----- Forwarded message from Matthew Byng-Maddick <mbm colondot.net> -----

Date: Tue, 16 Dec 2003 11:11:12 +0000
From: Matthew Byng-Maddick <mbm colondot.net>
Subject: Development Methodologies for Obfuscated Code
To: "London.pm list" <london.pm london.pm.org>
User-Agent: Mutt/1.4.1i

During the rather interesting london.java/london.pm crossover meet
(interesting for me because I met someone I went to school with who I
hadn't seen in about 3 years), I showed a Simon (of the "*mumble* Dick
Dastardly *mumble* hehehe" variety) the cam.pm snowman/hangman code. I
was showing some of my working files (which I kept), and he said that
he thought it might possibly interest some of you if I explained what
I did and how the code fits together. It probably won't, but I'll post
it anyway.
(The original cam.pm message was:
  http://cam.pm.org/archive/2003-December/001079.html,
 and last year, I actually ran a competition:
  http://cam.pm.org/archive/2002-December/000953.html)

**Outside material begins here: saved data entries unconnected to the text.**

/-- Format SMEM. -/
structure SmemF where
  ty : Ty
  scope : Nat
  ord : Nat
  ofr : Bool
  sd : Nat
  sb : Nat
  off : Nat
  la : Nat
  deriving DecidableEq, Repr

/-- Format MEMA. -/
structure MemaF where
  ty : Ty
  scope : Nat
  ord : Nat
  aop : Nat
  vd : Nat
  sb : Nat
  vx : Nat
  xv : Bool
  va : Nat
  la : Nat
  deriving DecidableEq, Repr

/-- Format SATM. -/
structure SatmF where
  ty : Ty
  scope : Nat
  ord : Nat
  aop : Nat
  sd : Nat
  sb : Nat
  sa : Nat
  la : Nat
  deriving DecidableEq, Repr

/-- Format VCV. -/
structure VcvF where
  dfmt : Nat
  sfmt : Nat
  vd : Nat
  a : Opnd
  b : Opnd
  rmo : Bool
  rm : Nat
  sat : Bool
  ps : Nat
  deriving DecidableEq, Repr

/-- Format MTX. -/
structure MtxF where
  ad : Nat
  ta : Nat
  tb : Nat
  mod : Nat
  sa : Nat
  fmtc : Nat
  rm : Nat
  sat : Bool
  la : Nat
  deriving DecidableEq, Repr

/-- Format CPYF. -/
structure CpyF where
  qn : Nat
  kind : Nat
  sa : Nat
  sb : Nat
  sz : Opnd
  so : Nat
  bv : Bool
  la : Nat
  deriving DecidableEq, Repr

/-- Format BAR. -/
structure BarF where
  sd : Nat
  sa : Nat
  rank : Nat
  rmt : Bool
  n : Nat
  sg : Nat
  la : Nat
  deriving DecidableEq, Repr

/-- Format ENG. -/
structure EngF where
  sd : Nat
  sa : Nat
  sb : Nat
  x8 : Nat
  n4 : Nat
  n2 : Nat
  fn : Nat
  m3 : Nat
  la : Nat
  deriving DecidableEq, Repr

/-- A clause header (R313). -/
structure Header where
  count : Nat
  cls : Nat
  stop : Bool
  nofold : Bool
  ordinal : Nat
  wvm : Nat
  wsm : Nat
  wmx : Nat
  wcp : Nat
  wst : Nat
  deriving DecidableEq, Repr

/-- The FETCH slot of a bundle (R58, R59). -/
inductive FetchOp where
  | fnop
  | fld (wd g : Nat)
  | flds (wd g : Nat)
  | fgth (wd wa : Nat)
  deriving DecidableEq, Repr

/-- The selector of PSET (R70). -/
inductive PsetOp where
  | addr (g imm : Nat)
  | stride (g imm : Nat)
  | count (g imm : Nat)
  | ctr (c imm : Nat)
  | addrW (g wa k : Nat)
  | ctrW (c wa k : Nat)
  deriving DecidableEq, Repr

/-- The three-operand lanewise operations of R63. -/
inductive PLane where
  | padd | pmul | pfma | pmax | pmin
  deriving DecidableEq, Repr

/-- The OP slot of a bundle (R60 to R70). `ty` is the TY code of R55. -/
inductive PadOp where
  | pnop
  | lane (op : PLane) (ty wd wa wb wc rm : Nat) (sat : Bool)
  | pand (wd wa wb : Nat)
  | por (wd wa wb : Nat)
  | pxor (wd wa wb : Nat)
  | psel (wd wa wb wc : Nat)
  | pshf (wd wa wb n : Nat)
  | ppopc (wd wa : Nat)
  | pcmp (ty cc wd wa wb : Nat)
  | pcvt (dty sty wd wa wb part rm : Nat)
  | pdot (ty zd wa wb part rm : Nat) (one : Bool)
  | pred (ty wd zs g : Nat)
  | predSum (ty wd zs rm : Nat)
  | zclr (zd : Nat)
  | pset (p : PsetOp)
  deriving DecidableEq, Repr

/-- The WB slot of a bundle (R71). -/
inductive WbOp where
  | wnop
  | wst (ws g mask : Nat)
  | wsnd (float : Bool) (ws g : Nat)
  | wz (zs grp g : Nat)
  deriving DecidableEq, Repr

/-- The condition of PBR (R73). -/
inductive PbrCond where
  | always
  | ctrZ (c : Nat)
  | ctrNz (c : Nat)
  | wordZ (w : Nat)
  | wordNz (w : Nat)
  deriving DecidableEq, Repr

/-- The control byte of a bundle (R73, R74). -/
inductive CtlOp where
  | cnone
  | loop (c d : Nat)
  | pbr (cond : PbrCond) (tgt : Nat)
  | pret
  | phalt
  deriving DecidableEq, Repr

/-- A legal paddock bundle (R50, R51). -/
structure Bundle where
  ctl : CtlOp
  fetch : FetchOp
  op : PadOp
  wb : WbOp
  deriving DecidableEq, Repr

So, like all good programmers, I started out with a problem to solve.
OK, I don't have a problem, my problem is "find an interesting problem
and write some code to solve it". OK. So, I had an idea for something
involving a snowman (well, it's nearly christmas, and last year's effort
was a snowscape, so...). I started off, then by drawing out some ASCII
art (not particularly good, but anyway).

                 _____
                |     |
              __|_____|__
               /       \
              |  o   o  |
               \   o   /
               ,`-----'.
         _\|  '    o    `  |/_
           \/             \/
           |       o       |
           |               |
            \      o      /
              .         ,
     -----------------------------

So, I started figuring out what I could do with this, and hit upon the
idea of doing a hangman-alike. You draw the body, then the head, then
arms (one at a time) then hat, then buttons, and finally face. The
first challenge in all of these kinds of program is how to represent
the data. I've got two problems here, on the one hand, I need to draw
various characters at various points, but I also need to only draw them
after a number of bad guesses. If I can't draw the character (not enough
bad guesses, I must draw a space.

So we have a sparse matrix, with bad guesses on one side, and characters
on the other.

        | - _ | \ / ` ' , . o
      --+--------------------
      0 | *                     (ground)
      1 | *   * * * * * * *     (body)
      2 |   * * * * * *         (head)
      3 |   * * *               (left arm)
      4 |   * *   *             (right arm)
      5 |   * *                 (hat)
      6 |                   *   (buttons)
      7 |                   *   (face)

The asterisks represent a point in the matrix where we need a character.
Counting them, there are 25. This is a useful number, as it allows us to
use the alphabet to encode. Initially, I decided on missing out "o" to
stop myself confusing it with the character I needed. It turned out that
I didn't need to, but that's the way the data stayed.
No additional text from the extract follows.